INFORMATION PROVIDED

—————

/-! ## Where an update goes (R182, R387, R433) -/

/-- An update of virtual flag f reaches the physical flag. -/
def updatesDirectly (s : State) (x : CtxCluster) (id : CoreId) (f : BitVec 6) : Prop :=
  (flagEntry (x.coreFlags id.core).fmap f).2.1 = true ∧ (x.coreFlags id.core).first = false ∨
    (s.coreAt id).holds x.ctx = true ∧ (s.coreAt id).saving = false

/-- A core with one physical flag changed. -/
def Core.withFlag (c : Core) (e : BitVec 6) (new : BitVec 32 → BitVec 32) : Core :=
  { c with flags := c.flags.set e.toNat (new (c.flags[e.toNat]'e.isLt)) e.isLt }

section
variable {s : State} {x : CtxCluster} {id : CoreId} {f : BitVec 6} (op : FlagOp) (hx : s.ctxAt id.die id.clu x.ctx = some x)
  (hv : (flagEntry (x.coreFlags id.core).fmap f).1 = true)
include hx hv

theorem updFlag_direct (hd : updatesDirectly s x id f) :
    s.updFlag id x.ctx f op = s.updCore id (fun c => c.withFlag (flagEntry (x.coreFlags id.core).fmap f).2.2 op.apply) := by
  unfold updatesDirectly at hd
  rw [State.updFlag, hx]
  dsimp only
  rw [if_neg (by simp [hv]), if_pos (by simpa using hd)]
  rfl

theorem updFlag_pending (hd : ¬ updatesDirectly s x id f) :
    s.updFlag id x.ctx f op = s.updCtx id.die id.clu x.ctx (fun y => y.updFlags id.core (fun g => g.pend f op)) := by
  unfold updatesDirectly at hd
  rw [State.updFlag, hx]
  dsimp only
  rw [if_neg (by simp [hv]), if_neg (by simpa using hd)]
end

/-- The flags of a core are not touched by the end of an instruction. -/
theorem coreAt_afterNext_flags (s : State) (id : CoreId) : (s.afterNext.coreAt id).flags = (s.coreAt id).flags := by
  unfold State.coreAt
  split
  · next h => rw [if_pos (show s.core.id = id from h)]; rfl
  · next h => rw [if_neg (show ¬ s.core.id = id from h)]; rfl
/-- An update that is pending is kept in the pair of its flag (R387). -/
theorem pend_eq (g : CoreFlags) (f : BitVec 6) (op : FlagOp) {sets : Bool} (hsets : sets = true ↔ ∃ a, op = .set a) : g.pend f op =
    { g with pendV := g.pendV.set f.toNat (op.apply (g.pendV[f.toNat]'f.isLt)) f.isLt
             pendS := if sets then g.pendS ||| (1 <<< f.toNat) else g.pendS } := by
  cases op with
  | add a => rw [show sets = false by simpa using hsets]; rfl
  | set a => rw [show sets = true by simpa using hsets]; rfl
/-- A context's flags on one core of its cluster. -/
theorem coreFlags_getElem (x : CtxCluster) (i : Fin 4) : x.coreFlags i.val = x.cores[i] := by
  simp [CtxCluster.coreFlags, List.getD_eq_getElem?_getD]

section
variable {s : State} {x : CtxCluster} {id : CoreId} {f : BitVec 6} (op : FlagOp) (hp : s.placed) (hx : s.cluster.ctxAt x.ctx = some x)
  (hid : id.die = s.core.id.die ∧ id.clu = s.core.id.clu) (hv : (flagEntry (x.coreFlags id.core).fmap f).1 = true)
include hp hx hid hv

/-- What an update of a flag of the own cluster leaves, when its instruction is over. -/
theorem flagTakes_updFlag {sets : Bool} (hsets : sets = true ↔ ∃ a, op = .set a) :
    let t := (s.updFlag id x.ctx f op).afterNext
    flagTakes s t x id f op.apply sets ∧ SameBytes s t ∧ { t.core with flags := s.core.flags } = s.afterNext.core ∧
      ∀ k, k ≠ id → (t.coreAt k).flags = (s.coreAt k).flags := by
  have here : s.clusterAt id.die id.clu = s.cluster := by rw [hid.1, hid.2, clusterAt_here hp]
  have hctx : s.ctxAt id.die id.clu x.ctx = some x := by rw [State.ctxAt, here, hx]
  have ended (u : State) : SameBytes u u.afterNext := sameBytes_withCore u rfl rfl
  by_cases hd : updatesDirectly s x id f
  · have hu := updFlag_direct op hctx hv hd
    set change := fun c : Core => c.withFlag (flagEntry (x.coreFlags id.core).fmap f).2.2 op.apply with hchange
    have read := fun j => coreAt_updCore s id j change (fun _ => rfl)
    have core : { (s.updCore id change).core with flags := s.core.flags } = s.core := by
      unfold State.updCore
      split
      · rfl
      · split <;> rfl
    intro t
    have ht : t = (s.updCore id change).afterNext := congrArg State.afterNext hu
    rw [ht]
    refine ⟨⟨fun _ => ⟨?_, ?_⟩, fun h => absurd hd h⟩, ?_, ?_, fun k hk => ?_⟩
    · rw [coreAt_afterNext_flags, read, if_pos rfl]
      rfl
    · exact (congrArg State.cluster (updCore_frame s id change) :)
    · exact (sameBytes_updCore s id change (fun _ => rfl) fun _ => rfl).trans (ended _)
    · exact congrArg (fun c : Core => { c with pc := c.pc + 8, stall := none, issued := none }) core
    · rw [coreAt_afterNext_flags, read, if_neg hk]
  · have hu := updFlag_pending op hctx hv hd
    set change := fun y : CtxCluster => y.updFlags id.core (fun g => g.pend f op) with hchange
    have hcluster : s.updCtx id.die id.clu x.ctx change = { s with cluster := s.cluster.updCtx x.ctx change } := by
      rw [State.updCtx, State.updCluster, hid.1, hid.2]
      exact if_pos ⟨hp.1, hp.2.1⟩
    have hafter := ctxAt_updCtx s.cluster x.ctx change (fun _ => rfl)
    intro t
    have ht : t = { s with cluster := s.cluster.updCtx x.ctx change }.afterNext := congrArg State.afterNext (hu.trans hcluster)
    rw [hx] at hafter
    rw [ht]
    refine ⟨⟨fun h => absurd h hd, fun _ => ⟨coreAt_afterNext_flags s id, _, hafter, rfl, fun i => ?_⟩⟩, ended s, rfl, fun k _ => coreAt_afterNext_flags s k⟩
    simp only [hchange, CtxCluster.updFlags, Fin.getElem_fin, Vector.getElem_ofFn]
    split
    · next h =>
      have same : x.coreFlags id.core = x.cores[i] := h ▸ coreFlags_getElem x i
      simp only [same]
      exact pend_eq _ f op hsets
    · rfl
end

/-! ## The instructions (R181, R182) -/

/-- A check that fails ends the instruction with its fault, one that stalls makes it wait. -/
theorem endsAfter_fault (s : State) (f : FaultInfo) (rel : Bool) (mask : BitVec 16) (scope : Nat) (r : Res State) :
    endsAfter s (.fault f) rel mask scope r = .next (s.takeFault f) := rfl
theorem endsAfter_stall (s : State) (w : Wait) (rel : Bool) (mask : BitVec 16) (scope : Nat) (r : Res State) :
    endsAfter s (.stall w) rel mask scope r = .next (s.waitsOn w) := rfl

section
variable {s : State} {x : CtxCluster} (hx : s.cluster.ctxAt s.core.cid.toNat = some x)
include hx

/-- The checks of a flag access: the context runs on that core, and the entry is valid (R181, R387). -/
theorem flagOk_eq (id : CoreId) (f : BitVec 6) : flagOk s id f =
    if (x.coreFlags id.core).launched = true ∧ (flagEntry (x.coreFlags id.core).fmap f).1 = true then .ok () else .fault { cause := .priv } := by
  rw [flagOk, hx]
  dsimp only
  cases (x.coreFlags id.core).launched <;> cases (flagEntry (x.coreFlags id.core).fmap f).1 <;> rfl
/-- A flag of the loaded context on the acting core is the physical flag that its map names. -/
theorem flagValue_eq (f : BitVec 6) : let e := (flagEntry (x.coreFlags s.core.id.core).fmap f).2.2
    s.flagValue f = s.core.flags[e.toNat]'e.isLt := by
  have hmap : s.loadedMap = (x.coreFlags s.core.id.core).fmap := by
    rw [State.loadedMap, hx]
    rfl
  simp only [State.flagValue, hmap]

end

/-- The core that `flag.add` and `flag.set` name (R181). -/
theorem flagCore_eq (s : State) (o : OpFlagAdd) : flagCore s o = ⟨s.core.id.die, s.core.id.clu, if o.t then o.core.toNat else s.core.id.core⟩ := by
  unfold flagCore
  split
  · rfl
  · rfl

—————

AIM OF THE TASK
Lines that contain "flagCore" should be pulled from the entries above and reported.

TASK RESULT
theorem flagCore_eq (s : State) (o : OpFlagAdd) : flagCore s o = ⟨s.core.id.die, s.core.id.clu, if o.t then o.core.toNat else s.core.id.core⟩ := by
  unfold flagCore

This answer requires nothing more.